Number of highly cited publications. There is contradictory evidence for this indicator. However, all sources agree that Europe is not in the lead. I would expect the US and China to be in the same ballpark, with trend lines favoring China. The sources where I can best determine that they actually analyzed highly cited work seem to favor the US (AI Index 2018, Allen Institute analysis). I could not find evidence for machine learning specifically, since the US National Artificial Intelligence Research and Development Strategic Plan does not include analysis for highly cited work.

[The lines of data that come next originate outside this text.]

-- ==== Sys2Proof/Proofs/Scans.lean ====
section
/-! SUPPORT. The scans of the slots, the read mark poll and the control block's second (R187, R190, R192, R196). -/

namespace Sys2Proof.Machine
open Sys2Proof

theorem callScan_of_idle {s : State} (h : s.ri.scan = .idle) :
    callScan s = (s.setRi fun ri => { ri with scan := .scanning }).ask (.readMark true) := by
  unfold callScan
  rw [h]

theorem callScan_of_scanning {s : State} (h : s.ri.scan ≠ .idle) : callScan s = s.setRi fun ri => { ri with scan := .scanningDue } := by
  unfold callScan
  cases hk : s.ri.scan with
  | idle => exact absurd hk h
  | _ => rfl

theorem attached_of_link {s : State} (h : s.ri.link = .attached) : s.attached = true := by
  simp [State.attached, h]

theorem secondPassed_of {s : State} (h : s.ri.link = .attached) {t : Nat} (ht : t + 1000 ≤ s.elapsed) : secondPassed s t = true := by
  simp [secondPassed, attached_of_link h, ht]

/-- An event of a part in operation that changes the state alone, once its condition holds. -/
theorem eventWhen_upd {s : State} (h : s.running = true) {p : Bool} (hp : p = true) (f : State → State) :
    eventWhen p (fun c => c.upd f) s = f s.started := by
  rw [eventWhen_of_running h hp, close_begin_upd]

/-- Settles O13: each event's condition holds, and its effect is a change of RI alone. -/
theorem scansAndLinkTimersTakeEffect : Obligations.ScansAndLinkTimersTakeEffect := by
  intro s hr hl
  refine ⟨fun w => ⟨fun hs => ?_, fun hs => ?_⟩, fun ht hs => ?_, fun ht hs => ?_, fun ht hh => ?_, fun ht => ?_⟩
  · exact congrArg Host.Outcome.next ((eventWhen_upd hr (attached_of_link hl) callScan).trans (callScan_of_idle hs))
  · exact congrArg Host.Outcome.next ((eventWhen_upd hr (attached_of_link hl) callScan).trans (callScan_of_scanning hs))
  · exact congrArg Host.Outcome.next ((eventWhen_upd hr (secondPassed_of hl ht) _).trans (callScan_of_idle hs))
  · exact congrArg Host.Outcome.next ((eventWhen_upd hr (secondPassed_of hl ht) _).trans (callScan_of_scanning hs))
  · have hp : (s.attached && s.ri.pollAt + 100 ≤ s.elapsed && !s.ri.hold.isEmpty) = true := by simp [attached_of_link hl, ht, hh]
    refine ⟨_, congrArg Host.Outcome.next (eventWhen_upd hr hp _), rfl, ?_⟩
    show s.ri.pollAt + (s.elapsed - s.ri.pollAt) / 100 * 100 ≤ s.elapsed
      ∧ s.elapsed < s.ri.pollAt + (s.elapsed - s.ri.pollAt) / 100 * 100 + 100
      ∧ (s.ri.pollAt + (s.elapsed - s.ri.pollAt) / 100 * 100 - s.ri.pollAt) % 100 = 0
    omega
  · refine ⟨_, congrArg Host.Outcome.next (eventWhen_upd hr (secondPassed_of hl ht) _), ?_, ?_, ?_, ?_⟩
    · obtain ⟨m, hm⟩ := mirrorAll_differs (s.started.setRi fun ri => { ri with blockAt := ri.blockAt + 1000 })
      rw [hm]
      rfl
    · exact fun i hi => mirrorAll_totalLost (by exact hl) hi
    · exact fun i hi => mirrorAll_trouble (by exact hl) hi
    · exact fun a ha => mirrorAll_outside _ (by omega)

end Sys2Proof.Machine
end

AI Index 2018 (p. 17): Looking at the Scopus database, the authors find US-affiliated authors leading in terms of Field-Weighted Citation Impact, followed by European- and Chinese-affiliated ones. Similar to the raw number of AI papers in the database, China seems to be gaining ground on Europe, judging from the trend line over the past few years (see graph below) The latest numbers are from 2016.
China AI Development Report 2018 (p. 20f.): Using the Web of Science database, this report puts China in the lead ahead of the US and any European country, both for the decade between 2007 and 2017 and in terms of annual output in 2017. Aggregating all European countries out of the top 10 from 2007 to 2017 (the UK, Germany, France, Italy, Spain), they almost catch up to the US and China, reaching 2,096 highly cited papers, compared to 2,241 and 2,349, respectively. The same applies to “hot papers.” Unfortunately, I do not know how they operationalized either “highly cited” or “hot.” Eyeballing combined European output in 2017 alone; China is still in the lead with an increasingly large margin, ahead of the US and Europe, which seem to be roughly tied (see graph below).
Global Artificial Intelligence Industry Data Report 2019: They use the same database as the China AI Development Report 2018 and seem to find very similar numbers.
2018 World AI Industry Development Blue Book (p. 15): The authors state that the Chinese share of the output of highly cited AI papers has risen from “less than 15% in 2008 to 47% in 2017.” Since they rely on an inaccessible primary source and do not provide a methodology, I find it hard to determine the reliability of this claim.
Analysis by the Allen Institute for Artificial Intelligence (2019)^[4]: Using data from the Semantic Scholar project, the authors examined the distribution between the US and China for highly cited AI papers (top 50%, top 10%, and top 1% in terms of citation count). For the top 50% of papers in 2018, the US and China account for ~25% each; for the top 10%, the US accounts for 29% and China for 26.5%; and for the top 1%, the US accounts for ~36% and China for ~30%. Extrapolating from past trends, the authors expect China to take the lead in 2020 (top 10%) and 2025 (top 1%), respectively. However, they did not include an assessment of European institutions and could not provide numbers upon request. Given the combined share of US and Chinese publications, it is very unlikely that Europe enjoys a decisive lead. At the same time, it also seems implausible that they lag very far behind. It seems sensible to assume that European countries make up between 50% and 80% of the respective remaining shares, which would make them competitive in the top 50% and top 10% of papers, but likely not competitive in the top 1% of papers. However, I do not give this estimate much weight.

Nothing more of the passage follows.